The conductive members A1 to A26 according to Examples 1 to 26 and the conductive members C1 to C6 according to Comparative Examples 1 to 6 are evaluated in Evaluations 4-1 to 4-10 and Evaluations 5-1 to 5 described in Example 1. Dedicated to -3. The results are shown in Tables 6-1 to 6-6 and Table 7. The contents of each table are as follows.
Table 6-1: The results of evaluations 4-1 to 4-4 of Examples 1 to 18 are shown.
Table 6-2: The results of evaluations 4-5-4-10 of Examples 1-18 are shown.
Table 6-3: The results of evaluations 4-1 to 4-4 of Examples 19 to 26 are shown.
Table 6-4: The results of evaluations 4-5 to 4-10 of Examples 19 to 26 are shown.
Table 6-5: The results of evaluations 4-1 to 4-4 of Comparative Examples 1 to 6 are shown.
Table 6-6: The results of evaluations 4-5 to 4-10 of Comparative Examples 1 to 6 are shown.
Table 7: The results of evaluations 5-1 to 5-3 of Examples 1 to 26 and Comparative Examples 1 to 6 are shown.

Since it does not have the conductive member C1 surface layer according to Comparative Example 1, it was not subjected to evaluations 4-1 to 4-10. In Tables 6-5 and 6-6, which will be described later, it is indicated as "-".
Further, regarding the conductive member C5 according to Comparative Example 5, since the surface layer is a film having no neck, the “average value D2 of the equivalent circle diameter of the neck cross section” according to the evaluation 4-6 in Table 6-6. The column of "" is written as "-".

<Example 27>
Examples 27 to 40 are examples of a configuration having an intermediate layer containing a radiation decay type resin.
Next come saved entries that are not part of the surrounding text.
-- ==== Sys2Proof/Certificates/Slice0/Obligations.lean ====
section
/-! DEFINITION. The statements for the provers. Each docstring names the rule of spec/ it formalises. -/

open Sys2Proof Sys2Proof.Machine

/-! ### Encoding -/

/-- `30_encoding.md` R70 to R72: a word decodes to a command exactly when the command's operands are
in range and the word is its encoding. So decoding undoes encoding for every well-formed command with
every operand value, and each well-formed word has one command. -/
def Obligations.DecodeEncodeAgree : Prop :=
  ∀ (w : Word32) (i : Instr), decode w = .ok i ↔ i.wellFormed = true ∧ encode i = w

/-- R76: the command of a word, from the four numbers `op`, `r`, `z`, `imm` it is made of by R70. -/
def Obligations.FieldsDecideTheCommand : Prop :=
  ∀ op r z imm : Nat, op < 16 → r < 16 → z < 256 → imm < 65536 →
    (decode (BitVec.ofNat 32 (op * 2 ^ 28 + r * 2 ^ 24 + z * 2 ^ 16 + imm))).toOption =
      if z ≠ 0 then none
      else if op = 0 then (if r = 0 ∧ imm = 0 then some .nop else none)
      else if op = 1 then
        (if r ≤ 7 then some (.setReg (BitVec.ofNat 4 r) (BitVec.ofNat 16 imm)) else none)
      else if op = 2 then (if r ≤ 11 ∧ imm = 0 then some (.getReg (BitVec.ofNat 4 r)) else none)
      else if op = 3 then
        (if r ≤ 2 then some (.mapSample (BitVec.ofNat 4 r) (BitVec.ofNat 16 imm)) else none)
      else if op = 4 then (if r = 0 ∧ imm = 0 then some .beginFrame else none)
      else if op = 5 then (if r = 0 then some (.pix (BitVec.ofNat 16 imm)) else none)
      else none

/-- R72: the words with a row's fixed bits and further condition are exactly the words that decode to
its command, each row has the stated number of them, and there are 786446 well-formed words. -/
def Obligations.TableRowsAdmitTheirWords : Prop :=
  (∀ row ∈ opcodeTable,
    (∀ w, row.admits w = true ↔ decode w = .ok (row.command (rField w) (immField w))) ∧
    (Finset.univ.filter fun w => row.admits w = true).card = row.words) ∧
  (∀ row ∈ opcodeTable, ∀ row' ∈ opcodeTable, ∀ w,
    row.admits w = true → row'.admits w = true → row.pattern = row'.pattern) ∧
  (Finset.univ.filter fun w => (decode w).toOption.isSome = true).card = 786446

/-- R77: a decoder written from the table alone is the decoder of R76. -/
def Obligations.TableDecoderIsTheDecoder : Prop :=
  ∀ w, decodeByTable w = (decode w).toOption

/-- R78: the four ways for a word to be malformed, and what a malformed word does in each phase. -/
def Obligations.MalformedWordIsIllegal : Prop :=
  (∀ w, (decode w).toOption = none ↔
    6 ≤ (opField w).toNat ∨ zField w ≠ 0 ∨
    (opField w = 1 ∧ 8 ≤ (rField w).toNat) ∨ (opField w = 2 ∧ 12 ≤ (rField w).toNat) ∨
    (opField w = 3 ∧ 3 ≤ (rField w).toNat) ∨
    ((opField w = 0 ∨ opField w = 4 ∨ opField w = 5) ∧ rField w ≠ 0) ∨
    ((opField w = 0 ∨ opField w = 2 ∨ opField w = 4) ∧ immField w ≠ 0)) ∧
  (∀ w s, (decode w).toOption = none → s.phase ≠ .faulted →
    ∃ t, acceptWord w s = .next t ∧ FaultTaken .illegal w s t) ∧
  (∀ w s, (decode w).toOption = none → s.phase = .faulted → acceptWord w s = .next s)

/-- R80: the all-zero word is NOP and does nothing; the all-one word is malformed and faults at once. -/
def Obligations.FloatingCommandPort : Prop :=
  decode 0x00000000 = .ok .nop ∧ (∀ s, acceptWord 0x00000000 s = .next s) ∧
  (decode 0xFFFFFFFF).toOption = none ∧ opField 0xFFFFFFFF = 0xF ∧
  ∀ s, s.phase ≠ .faulted →
    ∃ t, acceptWord 0xFFFFFFFF s = .next t ∧ FaultTaken .illegal 0xFFFFFFFF s t

/-- R79: every word has a defined effect in every state, and no word but the all-zero one, NOP, is
without effect in all of them. -/
def Obligations.OnlyTheZeroWordNeverActs : Prop :=
  (∀ w s, ∃ t, acceptWord w s = .next t) ∧
  ∀ w, (∀ s, acceptWord w s = .next s) ↔ w = 0x00000000

/-- `95_test_vectors.md` V40 to V47: words written out from the encoding, with what they stand for. -/
def Obligations.SampleWordsDecode : Prop :=
  decode 0x00000000 = .ok .nop ∧ decode 0x1000FC18 = .ok (.setReg 0 0xFC18) ∧
  decode 0x1700FFFF = .ok (.setReg 7 0xFFFF) ∧ decode 0x2B000000 = .ok (.getReg 11) ∧
  decode 0x32008000 = .ok (.mapSample 2 0x8000) ∧ decode 0x40000000 = .ok .beginFrame ∧
  decode 0x5000FE70 = .ok (.pix 0xFE70) ∧ (decode 0x18000005).toOption = none ∧
  (decode 0x2C000000).toOption = none ∧ (decode 0x33000000).toOption = none

/-! ### The signed reading and the function `map` -/

/-- `00_scope.md` R11: the range of `S16`, and that it undoes `W16`; `W16` is the remainder mod
2^16. The spec takes two's complement from general knowledge (log entry 7). -/
def Obligations.SignedReadingUndoesEncoding : Prop :=
  (∀ w, -32768 ≤ s16 w ∧ s16 w ≤ 32767) ∧
  (∀ i : Int, -32768 ≤ i → i ≤ 32767 → s16 (w16 i) = i) ∧
  (∀ i : Int, -32768 ≤ i → i ≤ 65535 → ((w16 i).toNat : Int) = i % 65536) ∧
  (∀ w, w16 (s16 w) = w ∧ w16 (u16 w) = w)

/-- `40_mapper.md` R91, R92, R93: clamp low, clamp high, and the degenerate range. -/
def Obligations.MapClampsAndDegenerateRange : Prop :=
  ∀ v lo hi : Int,
    (v < lo → mapValue v lo hi = 0) ∧
    (lo ≤ v → hi < v → mapValue v lo hi = 255) ∧
    (lo = hi → mapValue v lo hi = if v < lo then 0 else 255)

/-- R94: on the linear path the result is the mathematical floor of `255 * (v - lo) / (hi - lo)`. -/
def Obligations.MapIsTheExactFloor : Prop :=
  (∀ v lo hi : Int, lo ≤ v → v ≤ hi → lo < hi →
    mapValue v lo hi * (hi - lo) ≤ 255 * (v - lo) ∧
    255 * (v - lo) < (mapValue v lo hi + 1) * (hi - lo) ∧
    mapValue v lo hi = ⌊(255 * (v - lo) : ℚ) / (hi - lo : ℚ)⌋) ∧
  mapValue (-400) (-1000) 200 = 127 ∧ mapValue 0 (-1000) 200 = 212

/-- R99: with `lo > hi` the function is the step 0 below `lo`, 255 from `lo` up, whatever `hi` is. -/
def Obligations.MapOfReversedRangeIsAStep : Prop :=
  ∀ v lo hi hi' : Int, hi < lo → hi' < lo →
    mapValue v lo hi = (if v < lo then 0 else 255) ∧ mapValue v lo hi = mapValue v lo hi'

/-- R101: the boundary values of a proper range, and that 255 is reached inside it only at the top. -/
def Obligations.MapBoundaryValues : Prop :=
  ∀ lo hi : Int, lo < hi →
    mapValue lo lo hi = 0 ∧ mapValue hi lo hi = 255 ∧
    ∀ v, lo ≤ v → v < hi → mapValue v lo hi ≤ 254

/-- R102 (a) to (e): range, monotonicity, which offsets give which output, shift invariance, and the
identity on (0, 255). -/
def Obligations.MapDerivedProperties : Prop :=
  (∀ v lo hi : Int, 0 ≤ mapValue v lo hi ∧ mapValue v lo hi ≤ 255) ∧
  (∀ a b lo hi : Int, a ≤ b → mapValue a lo hi ≤ mapValue b lo hi) ∧
  (∀ lo hi d k : Int, lo < hi → 0 ≤ d → d ≤ hi - lo → 0 ≤ k → k ≤ 254 →
    (mapValue (lo + d) lo hi = k ↔ k * (hi - lo) ≤ 255 * d ∧ 255 * d < (k + 1) * (hi - lo))) ∧
  (∀ lo hi : Int, lo < hi → hi - lo < 255 →
    ∃ k, 0 ≤ k ∧ k ≤ 254 ∧ ∀ v, lo ≤ v → v ≤ hi → mapValue v lo hi ≠ k) ∧
  (∀ v lo : Int, mapValue v lo (lo + 1) = 0 ∨ mapValue v lo (lo + 1) = 255) ∧
  (∀ v lo : Int, mapValue v lo (lo + 2) = 0 ∨ mapValue v lo (lo + 2) = 127 ∨
    mapValue v lo (lo + 2) = 255) ∧
  (∀ v lo hi t : Int, mapValue (v + t) (lo + t) (hi + t) = mapValue v lo hi) ∧
  (∀ v : Int, 0 ≤ v → v ≤ 255 → mapValue v 0 255 = v)

/-- R96: with 17-bit subtractions, a 16-bit offset and span, a 24-bit product and an 8-bit quotient
the function is computed exactly: no intermediate overflows. -/
def Obligations.DatapathWidthsSuffice : Prop :=
  (∀ v lo hi : Word16,
    ((mapDatapath v lo hi).toNat : Int) = mapValue (s16 v) (s16 lo) (s16 hi)) ∧
  (∀ v lo hi : Word16, s16 lo ≤ s16 v → s16 v ≤ s16 hi → s16 lo < s16 hi →
    ((distance v lo).toNat : Int) = s16 v - s16 lo ∧
    ((distance hi lo).toNat : Int) = s16 hi - s16 lo ∧
    (distance v lo).toNat ≤ (distance hi lo).toNat ∧ 1 ≤ (distance hi lo).toNat ∧
    (product (distance v lo)).toNat = 255 * (distance v lo).toNat ∧
    (product (distance v lo)).toNat ≤ 16711425 ∧
    (product (distance v lo)).toNat / (distance hi lo).toNat ≤ 255)

/-! ### MAP -/

/-- R103: MAP answers the mapped sample, zero-extended, in phases IDLE and BUSY and changes nothing
else; FAULTED discards it; a channel above 2 is ILLEGAL. The bounds are read as GET reads them. -/
def Obligations.MapCommandAnswers : Prop :=
  (∀ (c : BitVec 4) (imm lo hi : Word16) (s : State), c.toNat ≤ 2 → s.phase ≠ .faulted →
    s.rReady = true →
    s.readReg (2 * c) = some (lo.zeroExtend 32) → s.readReg (2 * c + 1) = some (hi.zeroExtend 32) →
    ∃ (w : Word32) (t : State), exec (.mapSample c imm) s = .next t ∧
      t = { s with responses := s.responses ++ [w] } ∧
      (w.toNat : Int) = mapValue (s16 imm) (s16 lo) (s16 hi) ∧ w.toNat ≤ 0xFF) ∧
  (∀ c imm s, s.phase = .faulted → exec (.mapSample c imm) s = .next s) ∧
  (∀ w s, opField w = 3 → 2 < (rField w).toNat ∨ zField w ≠ 0 → s.phase ≠ .faulted →
    ∃ t, acceptWord w s = .next t ∧ FaultTaken .illegal w s t) ∧
  (∀ (c : BitVec 4) (imm : Word16),
    (encode (.mapSample c imm)).toNat = 0x30000000 + c.toNat * 0x01000000 + imm.toNat) ∧
  (∀ s, s.phase ≠ .faulted → s.rReady = true → s.lo0 = 0xFC18 → s.hi0 = 0x00C8 →
    acceptWord 0x3000FE70 s = .next { s with responses := s.responses ++ [0x0000007F] }) ∧
  mapValue (s16 0x8000) (s16 0x8000) (s16 0x7FFF) = 0 ∧
  mapValue (s16 0x7FFF) (s16 0x8000) (s16 0x7FFF) = 255 ∧
  mapValue (s16 0x0000) (s16 0x8000) (s16 0x7FFF) = 127

/-- R100: what MAP answers depends on the sample and its own channel's range alone: two states that
agree on that range get the same word, whatever else differs. -/
def Obligations.MapAnswerDependsOnItsRangeAlone : Prop :=
  ∀ (c : BitVec 4) (imm : Word16) (s s' : State), c.toNat ≤ 2 →
    s.phase ≠ .faulted → s'.phase ≠ .faulted → s.rReady = true → s'.rReady = true →
    s.readReg (2 * c) = s'.readReg (2 * c) → s.readReg (2 * c + 1) = s'.readReg (2 * c + 1) →
    ∃ w, exec (.mapSample c imm) s = .next { s with responses := s.responses ++ [w] } ∧
      exec (.mapSample c imm) s' = .next { s' with responses := s'.responses ++ [w] }

/-! ### NOP, SET, GET -/

/-- `42_config_access.md` R125: NOP changes nothing in any phase; a word with `op` 0 that is not all
zero is ILLEGAL in phases IDLE and BUSY. -/
def Obligations.NopHasNoEffect : Prop :=
  (∀ s, exec .nop s = .next s) ∧ encode .nop = 0x00000000 ∧
  (∀ w s, opField w = 0 → w ≠ 0 → s.phase ≠ .faulted →
    ∃ t, acceptWord w s = .next t ∧ FaultTaken .illegal w s t)

/-- R126: SET in phase IDLE stores all 16 bits in one register and does nothing else; SEQ in phase
BUSY, discarded in phase FAULTED, ILLEGAL above register 7. -/
def Obligations.SetWritesOneRegister : Prop :=
  (∀ (r : BitVec 4) (imm : Word16) (s : State), r.toNat ≤ 7 → s.phase = .idle →
    ∃ t, exec (.setReg r imm) s = .next t ∧ t.readReg r = some (imm.zeroExtend 32) ∧
      RegsSameBut [r.toNat] s t ∧ NoOutput s t ∧ SameWorld s t) ∧
  (∀ (r : BitVec 4) imm s, r.toNat ≤ 7 → s.phase = .busy →
    ∃ t, exec (.setReg r imm) s = .next t ∧ FaultTaken .seq (encode (.setReg r imm)) s t) ∧
  (∀ r imm s, s.phase = .faulted → exec (.setReg r imm) s = .next s) ∧
  (∀ w s, opField w = 1 → 7 < (rField w).toNat ∨ zField w ≠ 0 → s.phase ≠ .faulted →
    ∃ t, acceptWord w s = .next t ∧ FaultTaken .illegal w s t) ∧
  (∀ (r : BitVec 4) (imm : Word16),
    (encode (.setReg r imm)).toNat = 0x10000000 + r.toNat * 0x01000000 + imm.toNat) ∧
  (∀ s, s.phase = .idle → acceptWord 0x1000FC18 s = .next { s with lo0 := 0xFC18 }) ∧
  s16 0xFC18 = -1000

/-- R127: GET answers one register in every phase and changes nothing else; the signed registers come
back as their raw 16 bits. A number above 11 is ILLEGAL, or discarded in phase FAULTED. -/
def Obligations.GetAnswersTheRegister : Prop :=
  (∀ s, s.rReady = true →
    exec (.getReg 0) s = .next { s with responses := s.responses ++ [s.lo0.zeroExtend 32] } ∧
    exec (.getReg 1) s = .next { s with responses := s.responses ++ [s.hi0.zeroExtend 32] } ∧
    exec (.getReg 2) s = .next { s with responses := s.responses ++ [s.lo1.zeroExtend 32] } ∧
    exec (.getReg 3) s = .next { s with responses := s.responses ++ [s.hi1.zeroExtend 32] } ∧
    exec (.getReg 4) s = .next { s with responses := s.responses ++ [s.lo2.zeroExtend 32] } ∧
    exec (.getReg 5) s = .next { s with responses := s.responses ++ [s.hi2.zeroExtend 32] } ∧
    exec (.getReg 6) s = .next { s with responses := s.responses ++ [s.width.zeroExtend 32] } ∧
    exec (.getReg 7) s = .next { s with responses := s.responses ++ [s.height.zeroExtend 32] } ∧
    exec (.getReg 8) s = .next { s with responses := s.responses ++ [s.status.zeroExtend 32] } ∧
    exec (.getReg 9) s = .next { s with responses := s.responses ++ [s.xpos.zeroExtend 32] } ∧
    exec (.getReg 10) s = .next { s with responses := s.responses ++ [s.ypos.zeroExtend 32] } ∧
    exec (.getReg 11) s = .next { s with responses := s.responses ++ [s.fword] }) ∧
  (∀ (r : BitVec 4) (w : Word32) (s : State), r.toNat ≤ 10 → s.readReg r = some w → w.toNat ≤ 0x0000FFFF) ∧
  (∀ w s, opField w = 2 → 11 < (rField w).toNat ∨ zField w ≠ 0 ∨ immField w ≠ 0 →
    (s.phase ≠ .faulted → ∃ t, acceptWord w s = .next t ∧ FaultTaken .illegal w s t) ∧
    (s.phase = .faulted → acceptWord w s = .next s)) ∧
  (∀ r : BitVec 4, (encode (.getReg r)).toNat = 0x20000000 + r.toNat * 0x01000000) ∧
  (∀ s, s.rReady = true → s.hi0 = 0x00C8 →
    acceptWord 0x21000000 s = .next { s with responses := s.responses ++ [0x000000C8] })

/-- `20_memory.md` R62: reading has no side effect. GET and MAP change no register, and two GETs of
one register with a NOP, a GET or a MAP between them answer the same word. -/
def Obligations.ReadsHaveNoSideEffect : Prop :=
  ∀ (r : BitVec 4) (i : Instr) (s : State), r.toNat ≤ 11 → s.rReady = true →
    (i = .nop ∨ (∃ r', i = .getReg r' ∧ r'.toNat ≤ 11) ∨
      (∃ c imm, i = .mapSample c imm ∧ c.toNat ≤ 2)) →
    ∃ t u v w, exec (.getReg r) s = .next t ∧ exec i t = .next u ∧ exec (.getReg r) u = .next v ∧
      RegsSame s t ∧ RegsSame s u ∧ RegsSame s v ∧
      t.responses = s.responses ++ [w] ∧ v.responses = u.responses ++ [w]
[Formation of intermediate layer]
The intermediate layer was formed as follows.
First, 1% by mass of tertiary butyl polymethacrylate (manufactured by Sigma-Aldrich, weight average molecular weight 170,000 products) was dissolved in dimethylacetylamide to obtain a coating liquid 1.
The conductive support A1 was immersed in the coating liquid 1 with its longitudinal direction in the vertical direction and coated by the dipping method. The immersion time of the dipping coating was 9 seconds, and the pulling speed was 20 mm / sec at the initial speed and 2 mm / sec at the final speed, during which the speed was changed linearly with time. The obtained coated product was air-dried at room temperature for 30 minutes and dried in a hot air circulation dryer set at a temperature of 160 ° C. for 1 hour to obtain a conductive support B1.

[Evaluation 6-1; Evaluation of non-conductive nature of the intermediate layer]
The non-conductive property of the intermediate layer was evaluated by the following method. The volume resistivity of the intermediate layer was measured in a contact mode using a scanning probe microscope (SPM) (trade name: Q-Scope250, manufactured by Quant Instrument Corporation).
First, the conductive support B1 was equally divided into 10 regions in the longitudinal direction. Then, from each region, the intermediate layer is subjected to a focused ion beam method at a length of 1 mm in the x-axis direction and 500 μm in the y-axis direction, and at a depth of 700 μm including the conductive support A1 in the z-axis direction. Sections were cut out to prepare 10 test pieces. Next, each of the test pieces was placed on a metal plate made of stainless steel so that the portion of the conductive support A1 was in contact with the metal plate, and 10 measurement sections were obtained.
Next, the cantilever of the SPM was brought into contact with the intermediate layer portion of each measurement section, a voltage of 50 V was applied to the cantilever, and the current value was measured.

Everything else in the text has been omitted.